Exercise details -
The lines wanted run from the first one below through the one with "2 ≤ q.length ∧". Return them exactly.

(Records from a data collection)
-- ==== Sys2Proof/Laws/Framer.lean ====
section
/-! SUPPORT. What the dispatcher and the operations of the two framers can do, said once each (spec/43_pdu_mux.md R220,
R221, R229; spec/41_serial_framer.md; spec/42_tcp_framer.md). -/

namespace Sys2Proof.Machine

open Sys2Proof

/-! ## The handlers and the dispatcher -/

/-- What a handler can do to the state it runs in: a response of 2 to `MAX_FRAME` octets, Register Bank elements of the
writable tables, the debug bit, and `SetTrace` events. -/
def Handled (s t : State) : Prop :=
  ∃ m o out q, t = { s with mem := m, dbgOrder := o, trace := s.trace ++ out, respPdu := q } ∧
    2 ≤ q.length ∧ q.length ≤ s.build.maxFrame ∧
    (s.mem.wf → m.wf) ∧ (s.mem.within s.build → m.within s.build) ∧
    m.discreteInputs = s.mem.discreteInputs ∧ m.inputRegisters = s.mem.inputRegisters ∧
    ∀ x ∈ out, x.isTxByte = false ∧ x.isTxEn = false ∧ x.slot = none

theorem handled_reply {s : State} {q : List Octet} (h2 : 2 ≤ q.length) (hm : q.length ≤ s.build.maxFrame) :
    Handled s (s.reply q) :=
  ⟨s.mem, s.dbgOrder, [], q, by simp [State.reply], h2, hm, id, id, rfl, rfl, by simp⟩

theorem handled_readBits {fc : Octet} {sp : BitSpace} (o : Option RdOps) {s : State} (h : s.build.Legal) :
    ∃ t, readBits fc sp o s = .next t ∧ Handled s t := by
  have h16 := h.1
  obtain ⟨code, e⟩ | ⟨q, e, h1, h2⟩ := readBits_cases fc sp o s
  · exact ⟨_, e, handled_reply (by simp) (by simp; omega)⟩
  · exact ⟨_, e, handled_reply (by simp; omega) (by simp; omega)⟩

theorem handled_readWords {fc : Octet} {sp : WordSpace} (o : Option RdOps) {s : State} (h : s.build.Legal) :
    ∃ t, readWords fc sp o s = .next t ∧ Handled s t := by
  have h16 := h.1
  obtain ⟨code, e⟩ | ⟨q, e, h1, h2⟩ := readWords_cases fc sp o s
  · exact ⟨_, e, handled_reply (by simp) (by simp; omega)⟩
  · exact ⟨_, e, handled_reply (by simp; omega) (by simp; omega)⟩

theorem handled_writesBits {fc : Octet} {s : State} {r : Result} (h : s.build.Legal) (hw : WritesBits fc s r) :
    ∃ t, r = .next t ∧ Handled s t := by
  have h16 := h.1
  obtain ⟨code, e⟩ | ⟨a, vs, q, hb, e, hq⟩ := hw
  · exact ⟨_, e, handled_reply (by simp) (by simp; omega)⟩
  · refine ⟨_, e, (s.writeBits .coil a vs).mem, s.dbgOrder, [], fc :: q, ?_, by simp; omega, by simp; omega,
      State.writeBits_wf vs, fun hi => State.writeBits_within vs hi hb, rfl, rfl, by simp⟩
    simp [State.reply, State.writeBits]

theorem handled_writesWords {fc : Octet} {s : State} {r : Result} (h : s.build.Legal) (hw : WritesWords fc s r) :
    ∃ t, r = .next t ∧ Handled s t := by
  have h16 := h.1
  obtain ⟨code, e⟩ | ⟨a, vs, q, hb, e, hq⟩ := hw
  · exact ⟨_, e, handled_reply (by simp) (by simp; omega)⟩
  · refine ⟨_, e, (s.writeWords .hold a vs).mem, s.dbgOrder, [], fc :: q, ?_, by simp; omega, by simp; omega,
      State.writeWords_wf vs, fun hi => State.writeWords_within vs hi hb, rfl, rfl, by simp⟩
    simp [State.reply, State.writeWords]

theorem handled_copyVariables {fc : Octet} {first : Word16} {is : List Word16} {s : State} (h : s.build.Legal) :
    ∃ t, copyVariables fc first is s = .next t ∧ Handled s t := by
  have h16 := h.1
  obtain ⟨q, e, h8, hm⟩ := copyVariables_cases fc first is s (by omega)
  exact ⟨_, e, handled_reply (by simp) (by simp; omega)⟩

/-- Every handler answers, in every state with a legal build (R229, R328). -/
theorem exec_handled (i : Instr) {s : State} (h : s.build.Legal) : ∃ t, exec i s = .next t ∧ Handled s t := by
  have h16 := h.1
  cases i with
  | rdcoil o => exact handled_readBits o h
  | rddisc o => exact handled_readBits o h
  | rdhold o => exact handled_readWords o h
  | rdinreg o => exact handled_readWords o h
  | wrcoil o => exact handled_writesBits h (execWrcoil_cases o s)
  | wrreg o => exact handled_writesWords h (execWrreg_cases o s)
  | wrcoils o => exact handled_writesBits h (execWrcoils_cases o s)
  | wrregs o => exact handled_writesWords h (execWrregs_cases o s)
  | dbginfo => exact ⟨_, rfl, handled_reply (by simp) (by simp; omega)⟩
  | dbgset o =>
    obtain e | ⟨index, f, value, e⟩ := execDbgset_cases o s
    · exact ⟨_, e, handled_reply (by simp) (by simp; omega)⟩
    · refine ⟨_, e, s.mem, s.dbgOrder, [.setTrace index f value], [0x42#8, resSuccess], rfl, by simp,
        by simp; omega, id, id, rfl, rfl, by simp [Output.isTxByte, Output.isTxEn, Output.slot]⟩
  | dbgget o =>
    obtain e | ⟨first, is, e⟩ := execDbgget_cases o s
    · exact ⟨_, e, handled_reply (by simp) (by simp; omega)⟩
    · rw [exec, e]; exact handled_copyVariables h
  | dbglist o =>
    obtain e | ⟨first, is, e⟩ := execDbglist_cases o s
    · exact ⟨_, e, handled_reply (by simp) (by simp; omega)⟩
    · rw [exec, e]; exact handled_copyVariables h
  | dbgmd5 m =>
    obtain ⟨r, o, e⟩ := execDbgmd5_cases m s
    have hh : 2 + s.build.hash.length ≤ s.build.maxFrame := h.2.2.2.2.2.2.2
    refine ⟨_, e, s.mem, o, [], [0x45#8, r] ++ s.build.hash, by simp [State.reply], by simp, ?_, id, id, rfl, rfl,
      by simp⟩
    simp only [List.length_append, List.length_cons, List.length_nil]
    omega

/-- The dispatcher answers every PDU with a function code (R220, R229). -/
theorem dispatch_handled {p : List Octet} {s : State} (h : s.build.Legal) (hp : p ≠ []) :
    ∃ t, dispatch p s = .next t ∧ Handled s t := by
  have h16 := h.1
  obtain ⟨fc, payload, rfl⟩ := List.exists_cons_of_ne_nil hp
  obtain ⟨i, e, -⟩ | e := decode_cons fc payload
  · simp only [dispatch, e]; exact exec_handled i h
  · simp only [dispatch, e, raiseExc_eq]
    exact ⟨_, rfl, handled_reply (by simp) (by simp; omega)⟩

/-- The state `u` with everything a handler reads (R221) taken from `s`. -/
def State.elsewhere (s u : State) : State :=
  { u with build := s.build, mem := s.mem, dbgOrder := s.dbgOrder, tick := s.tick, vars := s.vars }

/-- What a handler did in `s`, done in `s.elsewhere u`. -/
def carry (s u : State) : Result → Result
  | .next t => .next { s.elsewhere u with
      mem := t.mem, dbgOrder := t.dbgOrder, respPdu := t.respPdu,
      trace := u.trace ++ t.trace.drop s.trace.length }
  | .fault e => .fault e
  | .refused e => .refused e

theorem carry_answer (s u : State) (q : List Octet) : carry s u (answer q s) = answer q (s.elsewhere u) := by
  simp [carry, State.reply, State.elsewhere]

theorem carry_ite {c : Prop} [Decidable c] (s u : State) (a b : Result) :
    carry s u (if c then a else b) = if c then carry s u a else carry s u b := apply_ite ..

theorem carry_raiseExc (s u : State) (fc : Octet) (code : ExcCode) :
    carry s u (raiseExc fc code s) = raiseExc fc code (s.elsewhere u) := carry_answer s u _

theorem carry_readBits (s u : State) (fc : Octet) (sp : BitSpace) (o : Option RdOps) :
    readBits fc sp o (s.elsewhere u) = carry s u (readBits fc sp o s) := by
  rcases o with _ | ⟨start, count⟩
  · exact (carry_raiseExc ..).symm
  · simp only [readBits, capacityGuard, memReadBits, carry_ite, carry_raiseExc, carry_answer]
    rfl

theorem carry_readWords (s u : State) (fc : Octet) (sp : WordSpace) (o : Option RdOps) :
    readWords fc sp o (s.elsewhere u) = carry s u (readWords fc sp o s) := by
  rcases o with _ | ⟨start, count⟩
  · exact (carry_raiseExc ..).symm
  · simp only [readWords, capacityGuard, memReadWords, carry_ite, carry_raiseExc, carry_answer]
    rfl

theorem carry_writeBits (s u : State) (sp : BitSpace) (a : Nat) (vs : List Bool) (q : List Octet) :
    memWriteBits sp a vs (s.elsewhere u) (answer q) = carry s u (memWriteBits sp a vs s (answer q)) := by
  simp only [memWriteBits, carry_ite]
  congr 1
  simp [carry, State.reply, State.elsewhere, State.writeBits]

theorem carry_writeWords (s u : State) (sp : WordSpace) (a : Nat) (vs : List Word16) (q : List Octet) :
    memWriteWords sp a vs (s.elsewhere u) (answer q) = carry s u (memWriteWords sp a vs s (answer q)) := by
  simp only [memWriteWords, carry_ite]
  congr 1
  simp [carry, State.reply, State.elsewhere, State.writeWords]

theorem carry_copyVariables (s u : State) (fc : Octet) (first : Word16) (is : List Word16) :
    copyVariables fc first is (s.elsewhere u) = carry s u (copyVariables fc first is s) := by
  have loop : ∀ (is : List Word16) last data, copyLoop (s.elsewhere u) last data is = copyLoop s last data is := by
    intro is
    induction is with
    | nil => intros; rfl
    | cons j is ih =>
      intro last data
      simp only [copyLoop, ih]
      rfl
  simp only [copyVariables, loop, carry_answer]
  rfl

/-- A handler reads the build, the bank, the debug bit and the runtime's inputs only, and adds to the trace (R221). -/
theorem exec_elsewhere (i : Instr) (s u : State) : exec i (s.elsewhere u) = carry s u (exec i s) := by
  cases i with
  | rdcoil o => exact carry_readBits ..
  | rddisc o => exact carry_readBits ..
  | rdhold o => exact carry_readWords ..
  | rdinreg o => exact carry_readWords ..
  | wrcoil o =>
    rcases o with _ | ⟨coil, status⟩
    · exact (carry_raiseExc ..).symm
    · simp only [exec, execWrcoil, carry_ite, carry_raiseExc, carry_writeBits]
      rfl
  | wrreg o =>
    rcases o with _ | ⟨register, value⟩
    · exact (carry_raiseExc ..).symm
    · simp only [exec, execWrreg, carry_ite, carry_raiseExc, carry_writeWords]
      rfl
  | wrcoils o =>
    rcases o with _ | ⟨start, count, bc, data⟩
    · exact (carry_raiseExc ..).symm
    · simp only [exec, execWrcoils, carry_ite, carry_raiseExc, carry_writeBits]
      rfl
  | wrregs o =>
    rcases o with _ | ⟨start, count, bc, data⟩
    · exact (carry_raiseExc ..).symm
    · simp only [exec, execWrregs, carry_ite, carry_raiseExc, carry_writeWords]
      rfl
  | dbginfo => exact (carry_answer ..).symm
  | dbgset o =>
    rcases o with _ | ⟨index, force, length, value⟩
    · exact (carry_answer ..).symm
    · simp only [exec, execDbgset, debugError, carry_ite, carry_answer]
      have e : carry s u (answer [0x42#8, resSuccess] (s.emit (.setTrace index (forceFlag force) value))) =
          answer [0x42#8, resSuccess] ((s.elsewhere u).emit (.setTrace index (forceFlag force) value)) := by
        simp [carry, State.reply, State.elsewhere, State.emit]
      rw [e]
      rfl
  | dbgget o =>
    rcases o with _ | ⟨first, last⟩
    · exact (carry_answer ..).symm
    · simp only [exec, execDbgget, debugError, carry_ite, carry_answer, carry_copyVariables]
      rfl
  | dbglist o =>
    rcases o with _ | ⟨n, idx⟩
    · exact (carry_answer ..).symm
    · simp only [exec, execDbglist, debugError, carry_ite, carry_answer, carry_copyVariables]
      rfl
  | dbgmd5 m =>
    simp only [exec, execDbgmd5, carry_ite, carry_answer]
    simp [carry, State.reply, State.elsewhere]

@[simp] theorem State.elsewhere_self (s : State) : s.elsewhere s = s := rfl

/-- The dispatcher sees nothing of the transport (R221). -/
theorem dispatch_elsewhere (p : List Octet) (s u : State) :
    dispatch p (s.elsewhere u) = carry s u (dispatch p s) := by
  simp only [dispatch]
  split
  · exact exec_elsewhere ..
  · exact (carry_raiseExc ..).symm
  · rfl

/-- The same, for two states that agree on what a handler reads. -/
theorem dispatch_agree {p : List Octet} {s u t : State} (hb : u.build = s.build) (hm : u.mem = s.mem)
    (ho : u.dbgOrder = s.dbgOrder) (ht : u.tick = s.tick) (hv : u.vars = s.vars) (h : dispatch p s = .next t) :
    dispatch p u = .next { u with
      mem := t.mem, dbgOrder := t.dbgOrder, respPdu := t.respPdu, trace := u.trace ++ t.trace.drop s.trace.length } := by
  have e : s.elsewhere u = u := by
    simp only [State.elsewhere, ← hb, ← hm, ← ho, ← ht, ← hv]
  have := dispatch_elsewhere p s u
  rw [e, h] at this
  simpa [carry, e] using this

Output below -
-- ==== Sys2Proof/Laws/Framer.lean ====
section
/-! SUPPORT. What the dispatcher and the operations of the two framers can do, said once each (spec/43_pdu_mux.md R220,
R221, R229; spec/41_serial_framer.md; spec/42_tcp_framer.md). -/

namespace Sys2Proof.Machine

open Sys2Proof

/-! ## The handlers and the dispatcher -/

/-- What a handler can do to the state it runs in: a response of 2 to `MAX_FRAME` octets, Register Bank elements of the
writable tables, the debug bit, and `SetTrace` events. -/
def Handled (s t : State) : Prop :=
  ∃ m o out q, t = { s with mem := m, dbgOrder := o, trace := s.trace ++ out, respPdu := q } ∧
    2 ≤ q.length ∧ q.length ≤ s.build.maxFrame ∧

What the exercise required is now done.